#### [Work instructions]
Starting at the line with "areas (R398). -/" and going on through the line with "that command 0x06", reproduce each line in the records below exactly and nothing more.
Record set Block Start
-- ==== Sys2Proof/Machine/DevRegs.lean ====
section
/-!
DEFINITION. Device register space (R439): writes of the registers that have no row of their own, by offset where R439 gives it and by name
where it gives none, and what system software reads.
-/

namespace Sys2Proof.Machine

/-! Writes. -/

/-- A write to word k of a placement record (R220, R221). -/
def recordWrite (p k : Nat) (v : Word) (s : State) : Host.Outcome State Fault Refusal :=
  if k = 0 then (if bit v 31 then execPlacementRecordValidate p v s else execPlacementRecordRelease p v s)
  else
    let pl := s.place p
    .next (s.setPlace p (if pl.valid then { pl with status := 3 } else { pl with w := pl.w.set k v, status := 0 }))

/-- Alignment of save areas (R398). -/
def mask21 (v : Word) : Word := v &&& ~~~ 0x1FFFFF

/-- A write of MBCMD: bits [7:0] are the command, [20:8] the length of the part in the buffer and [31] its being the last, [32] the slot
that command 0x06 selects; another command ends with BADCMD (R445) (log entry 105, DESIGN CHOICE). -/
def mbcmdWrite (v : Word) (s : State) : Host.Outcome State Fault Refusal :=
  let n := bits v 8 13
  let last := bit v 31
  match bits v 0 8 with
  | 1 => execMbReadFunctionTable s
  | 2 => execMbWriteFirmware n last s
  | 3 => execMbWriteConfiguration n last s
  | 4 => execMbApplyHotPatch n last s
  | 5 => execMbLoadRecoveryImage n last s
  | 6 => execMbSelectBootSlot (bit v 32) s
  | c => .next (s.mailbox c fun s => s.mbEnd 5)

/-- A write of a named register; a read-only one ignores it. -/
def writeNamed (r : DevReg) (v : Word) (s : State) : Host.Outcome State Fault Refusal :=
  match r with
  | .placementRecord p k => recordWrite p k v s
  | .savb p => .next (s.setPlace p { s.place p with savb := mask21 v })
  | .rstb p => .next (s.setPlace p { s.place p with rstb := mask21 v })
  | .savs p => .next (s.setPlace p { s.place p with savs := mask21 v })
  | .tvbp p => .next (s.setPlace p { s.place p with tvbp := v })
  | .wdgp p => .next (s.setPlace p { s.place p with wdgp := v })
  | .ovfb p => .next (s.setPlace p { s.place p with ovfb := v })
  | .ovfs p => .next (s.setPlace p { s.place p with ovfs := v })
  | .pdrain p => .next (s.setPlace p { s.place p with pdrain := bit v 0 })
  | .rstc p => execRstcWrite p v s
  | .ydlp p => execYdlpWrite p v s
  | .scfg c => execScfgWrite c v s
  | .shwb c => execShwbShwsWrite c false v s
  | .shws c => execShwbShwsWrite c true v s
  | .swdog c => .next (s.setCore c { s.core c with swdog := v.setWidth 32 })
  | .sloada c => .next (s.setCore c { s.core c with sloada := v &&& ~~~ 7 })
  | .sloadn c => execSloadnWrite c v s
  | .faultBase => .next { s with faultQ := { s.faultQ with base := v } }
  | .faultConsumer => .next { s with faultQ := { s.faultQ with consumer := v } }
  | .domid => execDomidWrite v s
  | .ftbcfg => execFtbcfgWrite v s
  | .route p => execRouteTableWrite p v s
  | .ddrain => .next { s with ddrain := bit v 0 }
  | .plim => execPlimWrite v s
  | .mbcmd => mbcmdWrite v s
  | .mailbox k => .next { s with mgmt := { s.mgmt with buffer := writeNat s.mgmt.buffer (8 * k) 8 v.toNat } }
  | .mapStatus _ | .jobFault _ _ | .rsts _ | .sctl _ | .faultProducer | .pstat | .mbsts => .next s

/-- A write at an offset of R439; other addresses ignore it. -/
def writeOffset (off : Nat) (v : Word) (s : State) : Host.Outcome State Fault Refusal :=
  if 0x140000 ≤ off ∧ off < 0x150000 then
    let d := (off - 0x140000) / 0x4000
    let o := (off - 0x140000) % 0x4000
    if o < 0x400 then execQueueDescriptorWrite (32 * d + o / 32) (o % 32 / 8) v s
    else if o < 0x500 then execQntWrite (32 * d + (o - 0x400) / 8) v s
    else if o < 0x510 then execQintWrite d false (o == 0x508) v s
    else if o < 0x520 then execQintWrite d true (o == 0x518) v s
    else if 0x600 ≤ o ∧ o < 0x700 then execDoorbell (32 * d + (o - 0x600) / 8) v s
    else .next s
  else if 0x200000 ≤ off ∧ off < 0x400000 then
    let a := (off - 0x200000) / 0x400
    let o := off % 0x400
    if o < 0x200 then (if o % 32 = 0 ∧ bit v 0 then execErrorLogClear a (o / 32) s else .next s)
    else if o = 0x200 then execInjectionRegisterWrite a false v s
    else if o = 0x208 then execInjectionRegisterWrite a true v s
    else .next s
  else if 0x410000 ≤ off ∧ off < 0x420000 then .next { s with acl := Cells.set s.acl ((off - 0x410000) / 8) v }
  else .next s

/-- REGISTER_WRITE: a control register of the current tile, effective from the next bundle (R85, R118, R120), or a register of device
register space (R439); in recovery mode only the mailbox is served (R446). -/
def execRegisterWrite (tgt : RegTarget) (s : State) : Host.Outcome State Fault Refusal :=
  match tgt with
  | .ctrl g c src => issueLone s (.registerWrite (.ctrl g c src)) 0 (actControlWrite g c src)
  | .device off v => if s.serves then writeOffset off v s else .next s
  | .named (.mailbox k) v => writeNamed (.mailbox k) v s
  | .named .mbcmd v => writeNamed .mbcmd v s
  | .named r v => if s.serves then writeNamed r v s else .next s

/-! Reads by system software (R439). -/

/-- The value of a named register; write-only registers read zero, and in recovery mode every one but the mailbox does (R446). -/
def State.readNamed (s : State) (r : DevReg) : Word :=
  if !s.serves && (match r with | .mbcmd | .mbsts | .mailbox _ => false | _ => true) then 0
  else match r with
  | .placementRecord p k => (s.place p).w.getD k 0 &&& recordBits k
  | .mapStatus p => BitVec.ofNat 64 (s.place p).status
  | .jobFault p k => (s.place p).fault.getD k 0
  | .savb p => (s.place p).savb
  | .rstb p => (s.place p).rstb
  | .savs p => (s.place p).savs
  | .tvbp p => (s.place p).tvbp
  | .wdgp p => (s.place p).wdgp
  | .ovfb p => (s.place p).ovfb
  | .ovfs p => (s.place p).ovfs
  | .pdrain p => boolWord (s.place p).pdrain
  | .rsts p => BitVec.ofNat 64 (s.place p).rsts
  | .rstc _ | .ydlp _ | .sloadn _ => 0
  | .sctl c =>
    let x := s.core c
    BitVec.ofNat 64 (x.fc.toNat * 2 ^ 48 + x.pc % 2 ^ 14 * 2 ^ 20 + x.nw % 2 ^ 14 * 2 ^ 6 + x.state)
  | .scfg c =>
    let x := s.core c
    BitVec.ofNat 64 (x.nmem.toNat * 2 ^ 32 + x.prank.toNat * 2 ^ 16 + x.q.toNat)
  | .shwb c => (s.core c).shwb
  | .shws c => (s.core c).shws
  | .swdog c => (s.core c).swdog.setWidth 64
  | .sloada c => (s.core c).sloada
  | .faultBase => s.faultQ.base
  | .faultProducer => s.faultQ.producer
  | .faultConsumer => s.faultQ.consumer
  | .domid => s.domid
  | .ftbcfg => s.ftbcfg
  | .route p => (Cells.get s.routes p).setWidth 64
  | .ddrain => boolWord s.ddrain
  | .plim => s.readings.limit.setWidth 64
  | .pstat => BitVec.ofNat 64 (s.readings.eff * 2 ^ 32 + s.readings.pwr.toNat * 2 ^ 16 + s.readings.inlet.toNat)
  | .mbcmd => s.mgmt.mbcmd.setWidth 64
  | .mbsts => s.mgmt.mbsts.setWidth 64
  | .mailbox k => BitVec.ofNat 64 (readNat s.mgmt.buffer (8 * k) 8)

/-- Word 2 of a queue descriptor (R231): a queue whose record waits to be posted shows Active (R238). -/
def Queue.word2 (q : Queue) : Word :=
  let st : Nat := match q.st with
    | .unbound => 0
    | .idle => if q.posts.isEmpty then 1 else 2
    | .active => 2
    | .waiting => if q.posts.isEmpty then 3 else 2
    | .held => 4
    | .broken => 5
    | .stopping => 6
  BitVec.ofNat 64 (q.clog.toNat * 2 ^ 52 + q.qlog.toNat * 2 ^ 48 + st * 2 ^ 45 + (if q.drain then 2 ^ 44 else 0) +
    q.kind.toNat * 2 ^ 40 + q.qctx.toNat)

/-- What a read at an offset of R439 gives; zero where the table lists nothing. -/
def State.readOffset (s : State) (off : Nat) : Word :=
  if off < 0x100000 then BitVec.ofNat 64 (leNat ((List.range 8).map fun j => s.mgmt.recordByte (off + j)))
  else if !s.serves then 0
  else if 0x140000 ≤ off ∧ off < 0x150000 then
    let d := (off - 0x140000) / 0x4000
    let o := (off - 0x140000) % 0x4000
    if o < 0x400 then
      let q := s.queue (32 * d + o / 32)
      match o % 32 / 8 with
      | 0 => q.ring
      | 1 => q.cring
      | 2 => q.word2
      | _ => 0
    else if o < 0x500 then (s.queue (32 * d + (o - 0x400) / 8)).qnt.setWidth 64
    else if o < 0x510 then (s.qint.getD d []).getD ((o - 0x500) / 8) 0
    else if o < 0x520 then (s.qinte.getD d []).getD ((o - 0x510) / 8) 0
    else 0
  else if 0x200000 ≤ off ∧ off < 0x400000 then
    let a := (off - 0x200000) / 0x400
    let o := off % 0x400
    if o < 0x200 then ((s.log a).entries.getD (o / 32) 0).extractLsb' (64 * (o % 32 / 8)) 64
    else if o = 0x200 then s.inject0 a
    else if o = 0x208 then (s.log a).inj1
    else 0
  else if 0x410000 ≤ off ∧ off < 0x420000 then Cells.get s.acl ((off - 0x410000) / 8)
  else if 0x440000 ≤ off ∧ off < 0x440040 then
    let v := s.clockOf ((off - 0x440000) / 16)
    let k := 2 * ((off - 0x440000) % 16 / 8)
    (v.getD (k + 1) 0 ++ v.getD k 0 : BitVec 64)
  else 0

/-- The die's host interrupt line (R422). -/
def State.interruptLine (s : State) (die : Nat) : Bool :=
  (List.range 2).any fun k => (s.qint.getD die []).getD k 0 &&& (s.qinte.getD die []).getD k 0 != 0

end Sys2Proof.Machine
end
Record set Block End
Record set Block Start
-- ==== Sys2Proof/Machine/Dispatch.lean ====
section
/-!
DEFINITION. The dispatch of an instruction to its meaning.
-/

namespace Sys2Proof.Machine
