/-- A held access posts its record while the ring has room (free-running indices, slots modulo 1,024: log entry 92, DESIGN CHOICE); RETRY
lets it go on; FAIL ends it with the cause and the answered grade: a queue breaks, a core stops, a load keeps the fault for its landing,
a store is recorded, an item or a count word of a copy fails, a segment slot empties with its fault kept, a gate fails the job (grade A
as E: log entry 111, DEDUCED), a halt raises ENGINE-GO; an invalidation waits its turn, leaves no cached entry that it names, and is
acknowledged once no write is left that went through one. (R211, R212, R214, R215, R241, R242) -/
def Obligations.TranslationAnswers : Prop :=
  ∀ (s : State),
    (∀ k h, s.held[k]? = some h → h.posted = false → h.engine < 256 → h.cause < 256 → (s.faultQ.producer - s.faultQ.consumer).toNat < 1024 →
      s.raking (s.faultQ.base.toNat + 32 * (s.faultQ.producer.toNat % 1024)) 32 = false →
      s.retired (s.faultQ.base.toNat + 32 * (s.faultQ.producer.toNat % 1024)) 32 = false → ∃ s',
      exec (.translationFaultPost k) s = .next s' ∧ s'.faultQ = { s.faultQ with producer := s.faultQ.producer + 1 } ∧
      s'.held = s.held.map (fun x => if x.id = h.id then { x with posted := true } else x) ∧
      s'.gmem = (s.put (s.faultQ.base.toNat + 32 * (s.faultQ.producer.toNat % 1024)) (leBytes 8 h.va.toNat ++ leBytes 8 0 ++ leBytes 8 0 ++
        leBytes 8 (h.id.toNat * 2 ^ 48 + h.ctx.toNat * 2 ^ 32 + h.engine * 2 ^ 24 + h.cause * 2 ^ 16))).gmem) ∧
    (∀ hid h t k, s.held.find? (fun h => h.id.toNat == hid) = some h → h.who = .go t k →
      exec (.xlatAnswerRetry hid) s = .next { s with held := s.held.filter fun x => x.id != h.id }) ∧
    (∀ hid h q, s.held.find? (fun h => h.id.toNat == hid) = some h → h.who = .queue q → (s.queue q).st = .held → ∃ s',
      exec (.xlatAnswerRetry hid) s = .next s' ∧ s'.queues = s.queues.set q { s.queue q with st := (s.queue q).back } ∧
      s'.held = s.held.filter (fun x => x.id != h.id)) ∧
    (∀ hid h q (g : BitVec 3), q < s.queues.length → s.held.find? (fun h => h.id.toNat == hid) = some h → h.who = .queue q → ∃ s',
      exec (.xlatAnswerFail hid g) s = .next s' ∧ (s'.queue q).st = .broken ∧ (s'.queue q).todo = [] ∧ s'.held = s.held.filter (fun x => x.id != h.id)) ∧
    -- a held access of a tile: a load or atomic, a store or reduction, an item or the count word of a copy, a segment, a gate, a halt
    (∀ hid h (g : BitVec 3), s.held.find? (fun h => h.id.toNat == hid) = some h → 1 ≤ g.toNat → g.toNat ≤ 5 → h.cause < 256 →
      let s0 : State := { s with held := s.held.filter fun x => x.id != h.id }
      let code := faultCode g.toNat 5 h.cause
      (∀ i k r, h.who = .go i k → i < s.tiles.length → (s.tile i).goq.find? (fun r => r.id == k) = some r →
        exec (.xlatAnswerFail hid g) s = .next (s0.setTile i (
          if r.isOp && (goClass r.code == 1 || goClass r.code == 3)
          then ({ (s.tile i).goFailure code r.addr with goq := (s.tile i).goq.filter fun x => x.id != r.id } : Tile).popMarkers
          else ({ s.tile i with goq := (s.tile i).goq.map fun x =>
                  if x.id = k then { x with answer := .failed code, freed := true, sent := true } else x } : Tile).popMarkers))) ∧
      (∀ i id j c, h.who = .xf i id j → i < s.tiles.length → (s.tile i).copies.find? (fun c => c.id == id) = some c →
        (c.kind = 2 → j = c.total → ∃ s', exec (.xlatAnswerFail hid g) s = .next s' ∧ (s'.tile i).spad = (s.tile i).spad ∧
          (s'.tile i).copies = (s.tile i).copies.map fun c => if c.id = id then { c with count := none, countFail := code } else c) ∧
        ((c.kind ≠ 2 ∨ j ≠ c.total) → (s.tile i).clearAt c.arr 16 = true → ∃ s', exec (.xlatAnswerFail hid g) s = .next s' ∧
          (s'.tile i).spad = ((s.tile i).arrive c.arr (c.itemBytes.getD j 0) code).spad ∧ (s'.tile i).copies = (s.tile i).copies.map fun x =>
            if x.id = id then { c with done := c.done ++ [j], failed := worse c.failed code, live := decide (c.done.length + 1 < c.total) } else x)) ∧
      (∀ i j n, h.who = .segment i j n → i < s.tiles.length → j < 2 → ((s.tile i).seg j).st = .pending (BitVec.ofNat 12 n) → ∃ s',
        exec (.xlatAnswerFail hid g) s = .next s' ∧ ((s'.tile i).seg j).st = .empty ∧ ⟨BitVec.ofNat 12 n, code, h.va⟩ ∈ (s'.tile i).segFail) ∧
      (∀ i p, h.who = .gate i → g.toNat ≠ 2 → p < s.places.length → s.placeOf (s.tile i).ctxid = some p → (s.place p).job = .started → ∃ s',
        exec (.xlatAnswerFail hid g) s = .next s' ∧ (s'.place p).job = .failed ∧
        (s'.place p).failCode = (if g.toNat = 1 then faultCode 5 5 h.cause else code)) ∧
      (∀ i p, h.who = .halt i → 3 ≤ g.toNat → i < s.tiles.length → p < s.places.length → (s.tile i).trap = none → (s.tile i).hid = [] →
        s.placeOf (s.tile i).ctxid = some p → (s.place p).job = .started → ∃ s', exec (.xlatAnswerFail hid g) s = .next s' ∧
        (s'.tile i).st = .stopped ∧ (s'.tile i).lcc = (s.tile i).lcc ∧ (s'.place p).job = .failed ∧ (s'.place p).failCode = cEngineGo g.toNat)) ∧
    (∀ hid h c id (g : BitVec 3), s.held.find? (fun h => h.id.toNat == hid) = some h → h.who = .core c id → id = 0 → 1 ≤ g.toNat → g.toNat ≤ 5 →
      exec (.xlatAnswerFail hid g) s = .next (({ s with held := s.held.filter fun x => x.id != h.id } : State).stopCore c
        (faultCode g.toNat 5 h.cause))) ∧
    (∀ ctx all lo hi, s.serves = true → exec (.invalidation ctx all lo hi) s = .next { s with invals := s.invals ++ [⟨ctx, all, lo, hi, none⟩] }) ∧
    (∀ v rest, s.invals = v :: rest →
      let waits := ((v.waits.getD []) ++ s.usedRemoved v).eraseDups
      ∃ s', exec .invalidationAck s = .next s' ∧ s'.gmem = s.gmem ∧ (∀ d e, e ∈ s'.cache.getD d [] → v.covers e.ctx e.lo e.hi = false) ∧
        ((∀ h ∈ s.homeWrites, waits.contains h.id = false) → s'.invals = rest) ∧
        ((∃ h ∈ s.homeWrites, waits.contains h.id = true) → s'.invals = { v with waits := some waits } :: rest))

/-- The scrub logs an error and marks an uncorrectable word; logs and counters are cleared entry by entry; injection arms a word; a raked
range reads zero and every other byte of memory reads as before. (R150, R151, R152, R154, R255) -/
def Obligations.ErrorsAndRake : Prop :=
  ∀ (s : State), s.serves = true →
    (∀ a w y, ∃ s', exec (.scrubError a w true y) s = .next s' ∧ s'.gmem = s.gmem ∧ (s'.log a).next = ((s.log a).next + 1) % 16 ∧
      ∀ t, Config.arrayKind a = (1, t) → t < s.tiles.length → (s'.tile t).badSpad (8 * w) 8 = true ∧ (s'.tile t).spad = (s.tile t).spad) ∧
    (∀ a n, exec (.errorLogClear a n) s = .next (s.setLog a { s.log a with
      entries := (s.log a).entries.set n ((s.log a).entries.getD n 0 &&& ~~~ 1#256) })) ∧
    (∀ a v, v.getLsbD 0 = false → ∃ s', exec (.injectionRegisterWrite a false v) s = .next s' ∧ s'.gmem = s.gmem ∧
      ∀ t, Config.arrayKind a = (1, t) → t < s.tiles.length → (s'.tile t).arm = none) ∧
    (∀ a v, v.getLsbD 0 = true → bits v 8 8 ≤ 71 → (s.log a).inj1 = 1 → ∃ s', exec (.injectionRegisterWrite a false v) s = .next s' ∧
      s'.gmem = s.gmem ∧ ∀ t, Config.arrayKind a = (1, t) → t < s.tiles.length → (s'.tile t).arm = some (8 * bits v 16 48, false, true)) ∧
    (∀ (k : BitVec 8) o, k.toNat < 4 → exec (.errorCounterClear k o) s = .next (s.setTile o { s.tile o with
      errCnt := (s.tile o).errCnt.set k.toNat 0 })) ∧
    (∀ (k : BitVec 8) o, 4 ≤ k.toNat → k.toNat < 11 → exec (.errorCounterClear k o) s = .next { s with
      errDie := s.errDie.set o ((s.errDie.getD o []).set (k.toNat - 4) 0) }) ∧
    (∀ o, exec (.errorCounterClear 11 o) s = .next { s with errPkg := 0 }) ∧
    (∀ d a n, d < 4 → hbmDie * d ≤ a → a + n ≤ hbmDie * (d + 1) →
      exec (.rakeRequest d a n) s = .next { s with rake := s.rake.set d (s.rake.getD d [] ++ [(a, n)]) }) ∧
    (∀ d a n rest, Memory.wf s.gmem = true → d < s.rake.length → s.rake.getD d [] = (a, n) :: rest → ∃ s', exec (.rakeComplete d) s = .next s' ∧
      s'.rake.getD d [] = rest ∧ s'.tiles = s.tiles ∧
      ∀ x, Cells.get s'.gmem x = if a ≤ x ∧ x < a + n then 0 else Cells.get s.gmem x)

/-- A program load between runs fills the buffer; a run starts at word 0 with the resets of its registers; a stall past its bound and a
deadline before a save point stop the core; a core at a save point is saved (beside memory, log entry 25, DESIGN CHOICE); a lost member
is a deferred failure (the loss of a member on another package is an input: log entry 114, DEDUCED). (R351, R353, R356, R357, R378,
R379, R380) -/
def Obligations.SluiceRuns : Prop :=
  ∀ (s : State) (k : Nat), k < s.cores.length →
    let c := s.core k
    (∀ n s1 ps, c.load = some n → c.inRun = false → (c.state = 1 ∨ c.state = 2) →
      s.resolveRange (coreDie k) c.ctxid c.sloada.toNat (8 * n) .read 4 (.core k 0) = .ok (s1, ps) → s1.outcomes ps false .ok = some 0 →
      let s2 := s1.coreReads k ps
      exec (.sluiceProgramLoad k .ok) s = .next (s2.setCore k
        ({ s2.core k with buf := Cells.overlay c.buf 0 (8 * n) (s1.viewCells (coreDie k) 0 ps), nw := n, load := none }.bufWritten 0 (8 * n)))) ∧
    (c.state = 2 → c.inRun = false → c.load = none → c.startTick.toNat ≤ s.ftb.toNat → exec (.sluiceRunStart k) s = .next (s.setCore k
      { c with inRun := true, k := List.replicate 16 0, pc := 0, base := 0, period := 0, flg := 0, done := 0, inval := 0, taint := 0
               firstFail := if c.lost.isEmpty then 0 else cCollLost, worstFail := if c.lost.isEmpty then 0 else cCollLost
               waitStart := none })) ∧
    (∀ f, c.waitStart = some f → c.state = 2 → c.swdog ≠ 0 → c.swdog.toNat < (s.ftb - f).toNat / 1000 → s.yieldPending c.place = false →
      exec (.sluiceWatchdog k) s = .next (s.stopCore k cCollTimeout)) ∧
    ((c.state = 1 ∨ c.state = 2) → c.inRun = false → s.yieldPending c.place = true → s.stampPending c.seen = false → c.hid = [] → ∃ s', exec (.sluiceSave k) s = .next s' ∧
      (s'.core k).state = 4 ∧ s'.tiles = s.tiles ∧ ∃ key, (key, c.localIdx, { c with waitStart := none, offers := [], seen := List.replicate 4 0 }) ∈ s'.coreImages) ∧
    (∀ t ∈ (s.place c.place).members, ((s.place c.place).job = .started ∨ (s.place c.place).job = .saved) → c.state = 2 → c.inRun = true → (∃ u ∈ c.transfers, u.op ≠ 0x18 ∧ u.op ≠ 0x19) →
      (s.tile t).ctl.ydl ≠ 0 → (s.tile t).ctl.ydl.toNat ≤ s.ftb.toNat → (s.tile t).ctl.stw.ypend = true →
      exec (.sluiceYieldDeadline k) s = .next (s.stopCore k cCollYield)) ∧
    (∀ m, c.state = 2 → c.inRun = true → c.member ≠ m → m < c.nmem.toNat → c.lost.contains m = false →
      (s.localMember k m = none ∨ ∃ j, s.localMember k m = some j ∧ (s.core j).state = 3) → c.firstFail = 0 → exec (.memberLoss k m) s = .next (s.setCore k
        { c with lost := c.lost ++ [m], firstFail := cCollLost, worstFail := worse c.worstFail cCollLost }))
Record set Block End
#### [Solution for this exercise]
/-- Alignment of save areas (R398). -/
def mask21 (v : Word) : Word := v &&& ~~~ 0x1FFFFF

/-- A write of MBCMD: bits [7:0] are the command, [20:8] the length of the part in the buffer and [31] its being the last, [32] the slot
that command 0x06 selects; another command ends with BADCMD (R445) (log entry 105, DESIGN CHOICE). -/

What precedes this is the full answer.